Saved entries
··········
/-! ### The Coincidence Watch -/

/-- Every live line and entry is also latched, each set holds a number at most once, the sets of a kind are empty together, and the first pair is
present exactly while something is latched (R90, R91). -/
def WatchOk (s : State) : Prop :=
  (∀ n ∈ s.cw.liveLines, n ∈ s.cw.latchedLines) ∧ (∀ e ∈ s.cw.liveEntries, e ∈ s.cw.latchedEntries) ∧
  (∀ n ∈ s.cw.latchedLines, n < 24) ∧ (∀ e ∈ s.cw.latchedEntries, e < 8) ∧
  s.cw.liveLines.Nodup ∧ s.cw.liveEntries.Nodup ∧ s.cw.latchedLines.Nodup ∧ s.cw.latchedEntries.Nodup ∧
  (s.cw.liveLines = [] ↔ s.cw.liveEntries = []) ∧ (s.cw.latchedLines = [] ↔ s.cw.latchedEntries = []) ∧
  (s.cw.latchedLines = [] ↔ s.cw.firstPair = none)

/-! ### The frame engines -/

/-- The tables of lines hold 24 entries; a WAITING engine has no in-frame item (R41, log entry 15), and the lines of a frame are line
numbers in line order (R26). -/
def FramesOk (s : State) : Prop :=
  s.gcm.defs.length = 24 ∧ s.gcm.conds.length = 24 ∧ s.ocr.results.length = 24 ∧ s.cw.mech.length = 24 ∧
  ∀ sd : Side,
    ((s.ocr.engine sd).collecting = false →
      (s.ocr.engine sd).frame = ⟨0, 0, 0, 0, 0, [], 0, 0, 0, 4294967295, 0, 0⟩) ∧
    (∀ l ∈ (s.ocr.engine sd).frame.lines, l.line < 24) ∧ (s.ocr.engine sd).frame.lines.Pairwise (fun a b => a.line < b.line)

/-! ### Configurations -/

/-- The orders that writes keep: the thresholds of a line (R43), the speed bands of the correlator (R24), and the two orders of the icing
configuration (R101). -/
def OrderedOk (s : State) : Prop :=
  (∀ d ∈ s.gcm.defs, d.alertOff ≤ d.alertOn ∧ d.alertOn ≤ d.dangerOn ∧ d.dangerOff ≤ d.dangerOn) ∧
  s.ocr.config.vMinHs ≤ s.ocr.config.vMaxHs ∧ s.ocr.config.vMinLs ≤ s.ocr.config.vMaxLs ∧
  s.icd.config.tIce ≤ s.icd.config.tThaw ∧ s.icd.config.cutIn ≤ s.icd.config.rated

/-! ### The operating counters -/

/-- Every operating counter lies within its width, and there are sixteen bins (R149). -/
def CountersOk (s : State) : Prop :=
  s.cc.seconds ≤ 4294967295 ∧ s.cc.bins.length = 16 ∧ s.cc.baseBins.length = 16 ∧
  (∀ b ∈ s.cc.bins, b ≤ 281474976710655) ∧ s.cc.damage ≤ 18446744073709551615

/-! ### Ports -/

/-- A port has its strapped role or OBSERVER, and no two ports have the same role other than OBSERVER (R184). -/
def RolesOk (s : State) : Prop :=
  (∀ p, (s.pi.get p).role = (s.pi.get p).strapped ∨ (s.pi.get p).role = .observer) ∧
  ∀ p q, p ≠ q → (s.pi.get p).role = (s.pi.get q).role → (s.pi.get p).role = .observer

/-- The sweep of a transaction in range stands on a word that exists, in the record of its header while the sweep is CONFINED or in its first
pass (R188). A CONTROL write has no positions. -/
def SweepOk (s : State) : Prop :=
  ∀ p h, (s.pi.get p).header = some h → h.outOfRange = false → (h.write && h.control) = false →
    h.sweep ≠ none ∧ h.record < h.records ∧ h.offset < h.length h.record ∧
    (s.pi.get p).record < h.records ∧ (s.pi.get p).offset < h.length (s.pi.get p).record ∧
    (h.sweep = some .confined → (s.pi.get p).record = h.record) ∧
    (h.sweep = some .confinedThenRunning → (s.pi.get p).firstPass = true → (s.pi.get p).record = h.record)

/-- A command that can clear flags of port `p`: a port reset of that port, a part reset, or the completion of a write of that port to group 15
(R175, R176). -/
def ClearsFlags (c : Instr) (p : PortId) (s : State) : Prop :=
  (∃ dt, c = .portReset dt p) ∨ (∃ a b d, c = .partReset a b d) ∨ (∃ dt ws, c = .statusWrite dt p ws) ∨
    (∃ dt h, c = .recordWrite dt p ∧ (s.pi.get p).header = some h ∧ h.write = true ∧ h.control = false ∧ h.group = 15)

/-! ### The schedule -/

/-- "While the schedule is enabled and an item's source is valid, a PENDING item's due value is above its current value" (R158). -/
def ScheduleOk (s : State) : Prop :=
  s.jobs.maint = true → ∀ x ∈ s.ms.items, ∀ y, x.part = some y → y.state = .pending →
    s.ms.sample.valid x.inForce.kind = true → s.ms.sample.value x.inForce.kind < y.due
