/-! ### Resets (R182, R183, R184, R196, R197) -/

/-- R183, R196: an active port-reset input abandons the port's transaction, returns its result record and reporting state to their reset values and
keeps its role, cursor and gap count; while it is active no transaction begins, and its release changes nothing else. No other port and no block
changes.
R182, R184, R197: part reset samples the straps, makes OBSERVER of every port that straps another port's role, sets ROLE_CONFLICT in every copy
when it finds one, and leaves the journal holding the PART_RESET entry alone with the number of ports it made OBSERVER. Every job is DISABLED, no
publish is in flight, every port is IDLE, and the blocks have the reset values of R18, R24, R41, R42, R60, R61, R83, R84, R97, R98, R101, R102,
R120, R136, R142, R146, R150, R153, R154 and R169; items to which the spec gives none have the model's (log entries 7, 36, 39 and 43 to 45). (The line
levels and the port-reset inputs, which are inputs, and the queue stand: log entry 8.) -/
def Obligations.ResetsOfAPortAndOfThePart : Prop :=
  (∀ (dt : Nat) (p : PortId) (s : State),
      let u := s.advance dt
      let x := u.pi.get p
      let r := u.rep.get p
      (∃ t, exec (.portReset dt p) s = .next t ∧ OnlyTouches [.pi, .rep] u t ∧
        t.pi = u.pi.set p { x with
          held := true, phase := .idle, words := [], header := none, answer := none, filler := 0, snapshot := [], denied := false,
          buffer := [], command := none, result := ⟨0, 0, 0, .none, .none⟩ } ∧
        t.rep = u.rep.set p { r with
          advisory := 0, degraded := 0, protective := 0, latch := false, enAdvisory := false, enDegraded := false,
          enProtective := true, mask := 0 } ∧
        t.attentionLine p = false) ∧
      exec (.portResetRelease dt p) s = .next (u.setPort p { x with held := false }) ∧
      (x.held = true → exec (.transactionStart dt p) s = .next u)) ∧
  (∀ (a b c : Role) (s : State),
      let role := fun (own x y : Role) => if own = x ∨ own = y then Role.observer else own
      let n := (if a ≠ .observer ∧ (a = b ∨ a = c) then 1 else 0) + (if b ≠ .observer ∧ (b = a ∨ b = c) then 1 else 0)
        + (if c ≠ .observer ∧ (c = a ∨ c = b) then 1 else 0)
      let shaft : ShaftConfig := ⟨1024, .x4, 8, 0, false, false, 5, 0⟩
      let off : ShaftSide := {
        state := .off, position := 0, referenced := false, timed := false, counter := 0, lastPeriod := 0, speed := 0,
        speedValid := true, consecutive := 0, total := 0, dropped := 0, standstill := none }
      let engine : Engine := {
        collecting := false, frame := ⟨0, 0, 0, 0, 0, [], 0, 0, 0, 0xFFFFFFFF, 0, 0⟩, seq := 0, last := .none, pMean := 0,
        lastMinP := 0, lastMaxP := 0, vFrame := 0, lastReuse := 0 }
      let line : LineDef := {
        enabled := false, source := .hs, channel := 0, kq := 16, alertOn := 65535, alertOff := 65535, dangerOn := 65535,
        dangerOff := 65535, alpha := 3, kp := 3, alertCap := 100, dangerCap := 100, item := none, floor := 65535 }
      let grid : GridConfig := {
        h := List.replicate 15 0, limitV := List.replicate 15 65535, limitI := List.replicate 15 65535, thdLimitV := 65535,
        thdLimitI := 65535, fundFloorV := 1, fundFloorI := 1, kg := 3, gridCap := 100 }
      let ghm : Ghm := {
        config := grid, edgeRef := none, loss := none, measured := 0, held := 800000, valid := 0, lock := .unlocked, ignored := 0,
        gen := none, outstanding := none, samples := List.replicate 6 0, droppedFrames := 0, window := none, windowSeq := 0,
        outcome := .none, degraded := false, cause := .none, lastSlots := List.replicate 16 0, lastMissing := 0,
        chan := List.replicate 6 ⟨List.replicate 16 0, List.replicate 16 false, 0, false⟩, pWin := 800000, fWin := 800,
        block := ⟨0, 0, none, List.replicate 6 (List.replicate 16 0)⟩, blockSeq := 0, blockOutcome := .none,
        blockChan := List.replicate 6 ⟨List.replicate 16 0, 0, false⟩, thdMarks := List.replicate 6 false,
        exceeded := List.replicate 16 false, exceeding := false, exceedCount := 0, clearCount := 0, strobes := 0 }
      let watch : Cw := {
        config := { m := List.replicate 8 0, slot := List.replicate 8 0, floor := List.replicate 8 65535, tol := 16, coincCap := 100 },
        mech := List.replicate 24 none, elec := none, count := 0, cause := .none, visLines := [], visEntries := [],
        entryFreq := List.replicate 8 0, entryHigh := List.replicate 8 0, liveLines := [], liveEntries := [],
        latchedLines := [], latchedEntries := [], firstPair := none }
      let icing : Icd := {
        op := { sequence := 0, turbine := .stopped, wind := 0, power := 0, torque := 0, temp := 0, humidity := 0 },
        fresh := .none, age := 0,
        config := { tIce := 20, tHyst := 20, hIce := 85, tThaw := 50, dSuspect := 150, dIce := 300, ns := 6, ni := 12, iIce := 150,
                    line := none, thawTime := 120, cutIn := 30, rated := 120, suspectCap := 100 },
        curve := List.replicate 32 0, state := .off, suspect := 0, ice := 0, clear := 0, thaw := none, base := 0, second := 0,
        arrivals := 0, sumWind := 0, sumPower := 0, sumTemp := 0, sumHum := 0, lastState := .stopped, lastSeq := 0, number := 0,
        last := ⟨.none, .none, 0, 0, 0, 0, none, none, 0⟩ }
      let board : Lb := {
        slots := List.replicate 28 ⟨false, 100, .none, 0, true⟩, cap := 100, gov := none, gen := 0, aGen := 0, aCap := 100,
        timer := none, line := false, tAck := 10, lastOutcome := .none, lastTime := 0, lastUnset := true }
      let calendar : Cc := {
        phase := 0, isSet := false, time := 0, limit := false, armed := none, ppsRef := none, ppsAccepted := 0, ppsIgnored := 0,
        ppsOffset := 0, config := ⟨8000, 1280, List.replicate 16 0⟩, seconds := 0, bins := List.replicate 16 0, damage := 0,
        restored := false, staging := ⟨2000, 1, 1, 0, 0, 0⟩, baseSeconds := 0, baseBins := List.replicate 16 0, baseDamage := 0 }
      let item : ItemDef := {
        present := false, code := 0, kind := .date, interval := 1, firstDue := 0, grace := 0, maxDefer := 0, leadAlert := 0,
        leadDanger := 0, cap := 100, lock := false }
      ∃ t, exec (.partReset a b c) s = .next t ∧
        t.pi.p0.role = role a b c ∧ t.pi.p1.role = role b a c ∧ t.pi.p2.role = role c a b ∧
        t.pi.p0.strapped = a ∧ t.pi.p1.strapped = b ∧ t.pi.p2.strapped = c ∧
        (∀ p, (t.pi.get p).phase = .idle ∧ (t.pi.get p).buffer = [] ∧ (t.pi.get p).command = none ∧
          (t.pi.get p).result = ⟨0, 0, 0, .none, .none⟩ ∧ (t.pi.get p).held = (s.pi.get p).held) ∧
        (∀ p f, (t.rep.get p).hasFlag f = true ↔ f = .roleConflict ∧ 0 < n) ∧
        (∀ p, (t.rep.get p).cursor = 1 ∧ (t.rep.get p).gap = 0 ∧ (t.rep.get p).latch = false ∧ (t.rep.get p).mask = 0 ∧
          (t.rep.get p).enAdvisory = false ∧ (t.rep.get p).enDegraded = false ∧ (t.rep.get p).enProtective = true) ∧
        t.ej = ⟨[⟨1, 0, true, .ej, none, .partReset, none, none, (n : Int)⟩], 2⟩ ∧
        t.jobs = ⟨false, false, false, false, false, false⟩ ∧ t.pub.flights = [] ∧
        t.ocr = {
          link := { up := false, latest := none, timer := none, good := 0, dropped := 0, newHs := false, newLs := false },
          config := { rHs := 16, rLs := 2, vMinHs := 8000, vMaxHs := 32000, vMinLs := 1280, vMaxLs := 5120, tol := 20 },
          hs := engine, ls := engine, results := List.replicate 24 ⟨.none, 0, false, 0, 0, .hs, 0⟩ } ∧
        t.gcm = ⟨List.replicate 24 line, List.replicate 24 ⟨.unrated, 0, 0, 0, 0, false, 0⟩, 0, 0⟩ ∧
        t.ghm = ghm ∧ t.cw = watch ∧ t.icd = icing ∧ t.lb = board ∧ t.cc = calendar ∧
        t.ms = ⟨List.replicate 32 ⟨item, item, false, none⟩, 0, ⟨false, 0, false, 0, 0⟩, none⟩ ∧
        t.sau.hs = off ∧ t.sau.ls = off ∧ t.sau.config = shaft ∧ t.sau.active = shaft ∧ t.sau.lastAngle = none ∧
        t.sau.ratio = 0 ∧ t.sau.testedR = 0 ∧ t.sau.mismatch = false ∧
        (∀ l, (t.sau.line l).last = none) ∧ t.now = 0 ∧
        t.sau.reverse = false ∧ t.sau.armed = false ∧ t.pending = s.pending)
··········
About this task:
Look above for the line containing "s.ms.sample.valid x.inForce.kind = true". Output from there through the line containing "R196, R197) -/", exactly and inclusively.

Response to the task:
    s.ms.sample.valid x.inForce.kind = true → s.ms.sample.value x.inForce.kind < y.due
/-! ### Resets (R182, R183, R184, R196, R197) -/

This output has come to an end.